■ DATA LISTING

-- ==== Sys2Proof/Laws/Bus.lean ====
section
/-! SUPPORT. Laws/Bus.lean: what an access does before it reaches its register, and what an owner's write comes to. -/

namespace Sys2Proof.Machine

open R

namespace State

/-- `t` differs from `s` at most by what flushing a held half word may change: DRAM, the memory system's own records and its error registers, and by INTC's records. -/
def Accessed (s t : State) : Prop :=
  t = { s with regs := t.regs, dram := t.dram, mem := t.mem, intc := t.intc } ∧ ∀ a, a < 0xC000 ∨ 0xC038 ≤ a → t.reg a = s.reg a

theorem Accessed.refl (s : State) : Accessed s s := ⟨rfl, fun _ _ => rfl⟩
theorem Accessed.trans {s t u : State} (h : Accessed s t) (k : Accessed t u) : Accessed s u := by
  refine ⟨?_, fun a ha => (k.2 a ha).trans (h.2 a ha)⟩
  conv_lhs => rw [k.1, h.1]

theorem accessed_put (s : State) (f : Field) (v : Nat) (h : 0xC000 ≤ f.addr ∧ f.addr < 0xC038) : Accessed s (s.put f v) :=
  ⟨rfl, fun a ha => s.reg_put_other f v (by omega)⟩
theorem accessed_setNum (s : State) (a v : Nat) (h : 0xC000 ≤ a ∧ a < 0xC038) : Accessed s (s.setNum a v) :=
  ⟨rfl, fun b hb => s.reg_setNum_other v (by omega)⟩
theorem accessed_bump (s : State) (f : Field) (h : 0xC000 ≤ f.addr ∧ f.addr < 0xC038) : Accessed s (s.bump f) := accessed_put s f _ h
theorem accessed_setBit (s : State) (f : Field) (i : Nat) (h : 0xC000 ≤ f.addr ∧ f.addr < 0xC038) : Accessed s (s.setBit f i) := by
  unfold setBit; split
  · exact Accessed.refl s
  · exact accessed_put s f _ h

theorem accessed_noteError (s : State) (bs ue : Bool) (a req syn : Nat) : Accessed s (s.noteError bs ue a req syn) := by
  unfold noteError
  have e1 : Accessed s (if ue then (if bs then s.bump MEM_UE_CNT_band else s.bump MEM_UE_CNT_dram)
      else (if bs then s.bump MEM_CE_CNT_band else s.bump MEM_CE_CNT_dram)) := by
    split <;> split <;> exact accessed_bump _ _ (by decide)
  have e2 : ∀ t : State, Accessed t (if !ue then t.setBit MEM_EVT_ce else if bs then t.setBit MEM_EVT_bs_ue else t.setBit MEM_EVT_ue) := by
    intro t; split
    · exact accessed_setBit _ _ _ (by decide)
    · split <;> exact accessed_setBit _ _ _ (by decide)
  have e3 := e1.trans (e2 _)
  simp only []
  split
  · exact e3.trans (((accessed_setNum _ _ _ (by decide)).trans (accessed_setNum _ _ _ (by decide))).trans (accessed_setNum _ _ _ (by decide)))
  · exact e3

theorem accessed_setErr (s : State) (w : Nat) (e : Option WordErr) : Accessed s (s.setErr w e) := ⟨rfl, fun _ _ => rfl⟩
theorem accessed_setHeld (s : State) (pc : Nat) (h : Option (Nat × W32)) : Accessed s (s.setHeld pc h) := ⟨rfl, fun _ _ => rfl⟩
theorem accessed_putBytes (s : State) (a : Nat) (l : List Byte) : Accessed s (s.putBytes false a l) := ⟨rfl, fun _ _ => rfl⟩

theorem accessed_moveParty (s : State) (bs : Bool) (n : Nat) : Accessed s (s.moveParty bs n) := by
  unfold moveParty; split
  · exact Accessed.refl s
  · exact ⟨rfl, fun _ _ => rfl⟩

theorem accessed_eccRead (s : State) (bs : Bool) (a req : Nat) (fix : Bool) : Accessed s (s.eccRead bs a req fix).1 := by
  unfold eccRead
  split
  · exact Accessed.refl s
  · dsimp only
    split
    · exact accessed_noteError _ _ _ _ _ _
    · split
      · exact (accessed_noteError _ _ _ _ _ _).trans (accessed_setErr _ _ _)
      · exact accessed_noteError _ _ _ _ _ _

theorem accessed_injectInto (s : State) (bs : Bool) (a : Nat) : Accessed s (s.injectInto bs a) := by
  unfold injectInto
  split
  · split
    · exact ⟨rfl, fun _ _ => rfl⟩
    · exact Accessed.refl s
  · exact Accessed.refl s

theorem accessed_storeHalf (s : State) (a req : Nat) (v : W32) : Accessed s (s.storeHalf false a req v) := by
  unfold storeHalf
  simp only []
  split
  · exact ((accessed_eccRead _ _ _ _ _).trans (accessed_putBytes _ _ _)).trans (accessed_moveParty _ _ _)
  · exact ((((accessed_eccRead _ _ _ _ _).trans (accessed_putBytes _ _ _)).trans (accessed_moveParty _ _ _)).trans (accessed_setErr _ _ _)).trans
      (accessed_injectInto _ _ _)

theorem accessed_flushHeld (s : State) (pc : Nat) : Accessed s (s.flushHeld pc) := by
  unfold flushHeld
  split
  · exact Accessed.refl s
  · simp only []
    split
    · exact (accessed_setHeld _ _ _).trans (accessed_storeHalf _ _ _ _)
    · exact accessed_setHeld _ _ _

/-- An access counts for INTC alone. -/
theorem blockAccess_frame (s : State) (sup : Bool) (a : Nat) : s.blockAccess sup a = { s with intc := (s.blockAccess sup a).intc } := by
  unfold blockAccess
  split
  · rfl
  · rfl

theorem accessed_beginAccess (s : State) (pc a : Nat) (w : Bool) : Accessed s (s.beginAccess pc a w) := by
  unfold beginAccess
  have e1 : Accessed s (if w && (0x20_0000 ≤ a && a < 0x40_0000) && s.owns pc a then s else s.flushHeld pc) := by
    split
    · exact Accessed.refl s
    · exact accessed_flushHeld s pc
  dsimp only
  generalize (if w && (0x20_0000 ≤ a && a < 0x40_0000) && s.owns pc a then s else s.flushHeld pc) = t at e1
  split
  · refine e1.trans ⟨?_, fun b _ => ?_⟩
    · conv_lhs => rw [blockAccess_frame]
      rw [blockAccess_frame]
    · rw [blockAccess_frame]; rfl
  · exact e1

/-- With no half word held an access changes INTC's records alone. -/
theorem beginAccess_quiet (s : State) (pc a : Nat) (w : Bool) (h : s.heldHalf pc = none) :
    s.beginAccess pc a w = { s with intc := (s.beginAccess pc a w).intc } := by
  have e : s.flushHeld pc = s := by simp [flushHeld, h]
  unfold beginAccess
  simp only [e, ite_self]
  split
  · exact blockAccess_frame s _ a
  · rfl

@[simp] theorem beginAccess_now (s : State) (pc a : Nat) (w : Bool) : (s.beginAccess pc a w).now = s.now := by rw [(accessed_beginAccess s pc a w).1]
@[simp] theorem beginAccess_wall (s : State) (pc a : Nat) (w : Bool) : (s.beginAccess pc a w).wall = s.wall := by rw [(accessed_beginAccess s pc a w).1]
@[simp] theorem beginAccess_variantM (s : State) (pc a : Nat) (w : Bool) : (s.beginAccess pc a w).variantM = s.variantM := by rw [(accessed_beginAccess s pc a w).1]
@[simp] theorem beginAccess_freeCtr (s : State) (pc a : Nat) (w : Bool) : (s.beginAccess pc a w).freeCtr = s.freeCtr := by rw [(accessed_beginAccess s pc a w).1]
@[simp] theorem beginAccess_hold (s : State) (pc a : Nat) (w : Bool) : (s.beginAccess pc a w).hold = s.hold := by rw [(accessed_beginAccess s pc a w).1]
@[simp] theorem beginAccess_rlatch (s : State) (pc a : Nat) (w : Bool) : (s.beginAccess pc a w).rlatch = s.rlatch := by rw [(accessed_beginAccess s pc a w).1]
@[simp] theorem beginAccess_wlatch (s : State) (pc a : Nat) (w : Bool) : (s.beginAccess pc a w).wlatch = s.wlatch := by rw [(accessed_beginAccess s pc a w).1]
@[simp] theorem beginAccess_rasters (s : State) (pc a : Nat) (w : Bool) : (s.beginAccess pc a w).rasters = s.rasters := by rw [(accessed_beginAccess s pc a w).1]
@[simp] theorem beginAccess_fsync (s : State) (pc a : Nat) (w : Bool) : (s.beginAccess pc a w).fsync = s.fsync := by rw [(accessed_beginAccess s pc a w).1]
@[simp] theorem beginAccess_cmps (s : State) (pc a : Nat) (w : Bool) : (s.beginAccess pc a w).cmps = s.cmps := by rw [(accessed_beginAccess s pc a w).1]
@[simp] theorem beginAccess_cores (s : State) (pc a : Nat) (w : Bool) : (s.beginAccess pc a w).cores = s.cores := by rw [(accessed_beginAccess s pc a w).1]
@[simp] theorem beginAccess_imem (s : State) (pc a : Nat) (w : Bool) : (s.beginAccess pc a w).imem = s.imem := by rw [(accessed_beginAccess s pc a w).1]
@[simp] theorem beginAccess_dmem (s : State) (pc a : Nat) (w : Bool) : (s.beginAccess pc a w).dmem = s.dmem := by rw [(accessed_beginAccess s pc a w).1]
@[simp] theorem beginAccess_band (s : State) (pc a : Nat) (w : Bool) : (s.beginAccess pc a w).band = s.band := by rw [(accessed_beginAccess s pc a w).1]
@[simp] theorem beginAccess_ports (s : State) (pc a : Nat) (w : Bool) : (s.beginAccess pc a w).ports = s.ports := by rw [(accessed_beginAccess s pc a w).1]
@[simp] theorem beginAccess_streams (s : State) (pc a : Nat) (w : Bool) : (s.beginAccess pc a w).streams = s.streams := by rw [(accessed_beginAccess s pc a w).1]
@[simp] theorem beginAccess_replay (s : State) (pc a : Nat) (w : Bool) : (s.beginAccess pc a w).replay = s.replay := by rw [(accessed_beginAccess s pc a w).1]
@[simp] theorem beginAccess_coefAct (s : State) (pc a : Nat) (w : Bool) : (s.beginAccess pc a w).coefAct = s.coefAct := by rw [(accessed_beginAccess s pc a w).1]
@[simp] theorem beginAccess_coefShadow (s : State) (pc a : Nat) (w : Bool) : (s.beginAccess pc a w).coefShadow = s.coefShadow := by rw [(accessed_beginAccess s pc a w).1]
@[simp] theorem beginAccess_coefArm (s : State) (pc a : Nat) (w : Bool) : (s.beginAccess pc a w).coefArm = s.coefArm := by rw [(accessed_beginAccess s pc a w).1]
@[simp] theorem beginAccess_tblRef (s : State) (pc a : Nat) (w : Bool) : (s.beginAccess pc a w).tblRef = s.tblRef := by rw [(accessed_beginAccess s pc a w).1]
@[simp] theorem beginAccess_progRef (s : State) (pc a : Nat) (w : Bool) : (s.beginAccess pc a w).progRef = s.progRef := by rw [(accessed_beginAccess s pc a w).1]
@[simp] theorem beginAccess_kat (s : State) (pc a : Nat) (w : Bool) : (s.beginAccess pc a w).kat = s.kat := by rw [(accessed_beginAccess s pc a w).1]
@[simp] theorem beginAccess_pairs (s : State) (pc a : Nat) (w : Bool) : (s.beginAccess pc a w).pairs = s.pairs := by rw [(accessed_beginAccess s pc a w).1]
@[simp] theorem beginAccess_chans (s : State) (pc a : Nat) (w : Bool) : (s.beginAccess pc a w).chans = s.chans := by rw [(accessed_beginAccess s pc a w).1]
@[simp] theorem beginAccess_csu (s : State) (pc a : Nat) (w : Bool) : (s.beginAccess pc a w).csu = s.csu := by rw [(accessed_beginAccess s pc a w).1]
@[simp] theorem beginAccess_marks (s : State) (pc a : Nat) (w : Bool) : (s.beginAccess pc a w).marks = s.marks := by rw [(accessed_beginAccess s pc a w).1]
@[simp] theorem beginAccess_sio (s : State) (pc a : Nat) (w : Bool) : (s.beginAccess pc a w).sio = s.sio := by rw [(accessed_beginAccess s pc a w).1]
@[simp] theorem beginAccess_ipl (s : State) (pc a : Nat) (w : Bool) : (s.beginAccess pc a w).ipl = s.ipl := by rw [(accessed_beginAccess s pc a w).1]
@[simp] theorem beginAccess_cer (s : State) (pc a : Nat) (w : Bool) : (s.beginAccess pc a w).cer = s.cer := by rw [(accessed_beginAccess s pc a w).1]
@[simp] theorem beginAccess_men (s : State) (pc a : Nat) (w : Bool) : (s.beginAccess pc a w).men = s.men := by rw [(accessed_beginAccess s pc a w).1]
@[simp] theorem beginAccess_vio (s : State) (pc a : Nat) (w : Bool) : (s.beginAccess pc a w).vio = s.vio := by rw [(accessed_beginAccess s pc a w).1]
@[simp] theorem beginAccess_lines (s : State) (pc a : Nat) (w : Bool) : (s.beginAccess pc a w).lines = s.lines := by rw [(accessed_beginAccess s pc a w).1]
@[simp] theorem beginAccess_nvs (s : State) (pc a : Nat) (w : Bool) : (s.beginAccess pc a w).nvs = s.nvs := by rw [(accessed_beginAccess s pc a w).1]
@[simp] theorem beginAccess_hk (s : State) (pc a : Nat) (w : Bool) : (s.beginAccess pc a w).hk = s.hk := by rw [(accessed_beginAccess s pc a w).1]
@[simp] theorem beginAccess_sca (s : State) (pc a : Nat) (w : Bool) : (s.beginAccess pc a w).sca = s.sca := by rw [(accessed_beginAccess s pc a w).1]
@[simp] theorem beginAccess_lastFence (s : State) (pc a : Nat) (w : Bool) : (s.beginAccess pc a w).lastFence = s.lastFence := by rw [(accessed_beginAccess s pc a w).1]
@[simp] theorem beginAccess_arb (s : State) (pc a : Nat) (w : Bool) : (s.beginAccess pc a w).arb = s.arb := by rw [(accessed_beginAccess s pc a w).1]
@[simp] theorem beginAccess_rdata (s : State) (pc a : Nat) (w : Bool) : (s.beginAccess pc a w).rdata = s.rdata := by rw [(accessed_beginAccess s pc a w).1]
@[simp] theorem beginAccess_pending (s : State) (pc a : Nat) (w : Bool) : (s.beginAccess pc a w).pending = s.pending := by rw [(accessed_beginAccess s pc a w).1]

theorem beginAccess_reg (s : State) (pc a : Nat) (w : Bool) {b : Nat} (h : b < 0xC000 ∨ 0xC038 ≤ b) : (s.beginAccess pc a w).reg b = s.reg b :=
  (accessed_beginAccess s pc a w).2 b h
theorem beginAccess_get (s : State) (pc a : Nat) (w : Bool) {f : Field} (h : f.addr < 0xC000 ∨ 0xC038 ≤ f.addr) : (s.beginAccess pc a w).get f = s.get f :=
  get_eq_of_reg (beginAccess_reg s pc a w h)
theorem beginAccess_bit (s : State) (pc a : Nat) (w : Bool) {f : Field} (i : Nat) (h : f.addr < 0xC000 ∨ 0xC038 ≤ f.addr) :
    (s.beginAccess pc a w).bit f i = s.bit f i := bit_eq_of_reg i (beginAccess_reg s pc a w h)
theorem beginAccess_num (s : State) (pc a : Nat) (w : Bool) {b : Nat} (h : b < 0xC000 ∨ 0xC038 ≤ b) : (s.beginAccess pc a w).num b = s.num b :=
  num_eq_of_reg (beginAccess_reg s pc a w h)
@[simp] theorem beginAccess_frozen (s : State) (pc a : Nat) (w : Bool) : (s.beginAccess pc a w).frozen = s.frozen := by
  simp [frozen, beginAccess_get s pc a w (f := MEN_STAT_seal) (by decide)]

theorem ite_lt32 {c : Prop} [Decidable c] {x y : Option Nat} (hx : c → ∀ g, x = some g → g < 32) (hy : ¬ c → ∀ g, y = some g → g < 32) :
    ∀ g, (if c then x else y) = some g → g < 32 := by
  intro g h
  by_cases hc : c
  · rw [if_pos hc] at h; exact hx hc g h
  · rw [if_neg hc] at h; exact hy hc g h

/-- There are 32 ownership groups. -/
theorem groupOf_lt {a : Nat} : ∀ g, groupOf a = some g → g < 32 := by
  unfold groupOf
  repeat' refine ite_lt32 (fun _ g h => ?_) (fun _ => ?_)
  all_goals first | (intro g h; injection h with h; omega) | (injection h with h; omega) | (injection h; done)

@[simp] theorem beginAccess_owns (s : State) (pc a : Nat) (w : Bool) (q b : Nat) : (s.beginAccess pc a w).owns q b = s.owns q b := by
  unfold owns
  split
  · rename_i g hg
    have := groupOf_lt g hg
    rw [beginAccess_num s _ _ _ (Or.inl (by simp only [PSC_OWN]; omega))]
  · rfl

/-- A register that the seal does not freeze as a whole, and that is no lane's control register. -/
def plainReg (a : Nat) : Bool :=
  decide (wordAddr a = a) && !(decide (PSC_OWN 0 ≤ a) && decide (a ≤ PSC_OWN 31)) && !(decide (CER_S_CFG 0 ≤ a) && decide (a < 0xB300) && decide ((a - CER_S_CFG 0) % 0x20 = 0)) &&
    (match findRow a with | some r => r.rws == 0 || !r.ctrs.isEmpty | none => true) && !laneCtl a

theorem sealedReg_plain (s : State) {a : Nat} (h : plainReg a = true) : s.sealedReg a = false := by
  simp only [plainReg, Bool.and_eq_true, Bool.not_eq_true', Bool.and_eq_false_iff, decide_eq_false_iff_not] at h
  obtain ⟨⟨⟨⟨_, h1⟩, h2⟩, h3⟩, _⟩ := h
  have e1 : ¬ (PSC_OWN 0 ≤ a ∧ a ≤ PSC_OWN 31) := by
    rcases h1 with h1 | h1 <;> simp_all
  have e2 : ¬ (CER_S_CFG 0 ≤ a ∧ a < 0xB300 ∧ (a - CER_S_CFG 0) % 0x20 = 0) := by
    rintro ⟨q1, q2, q3⟩
    rcases h2 with (h2 | h2) | h2 <;> exact h2 (by assumption)
  unfold sealedReg
  rw [if_neg e1, if_neg e2]
  cases hr : findRow a with
  | some r =>
    simp only [hr, Bool.or_eq_true, beq_iff_eq, Bool.not_eq_true'] at h3
    rcases h3 with h3 | h3 <;> simp [h3]
  | none => rfl

/-- The owner's write of such a register is its block's write, whatever the seal. -/
theorem busWrite_plain (s : State) (who : Party) {a : Nat} (v : W32) (h : plainReg a = true) (ho : s.owns who.code a = true) :
    s.busWrite who a v = (s.beginAccess who.code a true).blockWrite who.code a v := by
  have hw : wordAddr a = a := by
    simp only [plainReg, Bool.and_eq_true, decide_eq_true_eq] at h
    exact h.1.1.1.1
  have hl : laneCtl a = false := by
    simp only [plainReg, Bool.and_eq_true, Bool.not_eq_true'] at h
    exact h.2
  have ho' : (s.beginAccess who.code a true).owns who.code a = true := by rw [beginAccess_owns]; exact ho
  have hs := sealedReg_plain (s.beginAccess who.code a true) h
  simp [busWrite, hw, ho', ownerWrite, hs, hl]

/-- Nobody but the owner of a group, and MET in its private space, changes anything by a write (R18). -/
theorem busWrite_denied (s : State) (who : Party) (addr : Nat) (v : W32) (ho : s.owns who.code (wordAddr addr) = false)
    (hm : who = .met → metNvs (wordAddr addr) = none) : s.busWrite who addr v = s.beginAccess who.code (wordAddr addr) true := by
  by_cases h : who = .met
  · simp [busWrite, ho, hm h]
  · simp [busWrite, ho, h]

end State
end Sys2Proof.Machine
end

■ WHAT TO WORK ON
Give again exactly, and only, the lines above starting at the one with "theorem accessed_put (s" and ending at the one with "theorem accessed_setNum (s".

■ ANSWER BOX
theorem accessed_put (s : State) (f : Field) (v : Nat) (h : 0xC000 ≤ f.addr ∧ f.addr < 0xC038) : Accessed s (s.put f v) :=
  ⟨rfl, fun a ha => s.reg_put_other f v (by omega)⟩
theorem accessed_setNum (s : State) (a v : Nat) (h : 0xC000 ≤ a ∧ a < 0xC038) : Accessed s (s.setNum a v) :=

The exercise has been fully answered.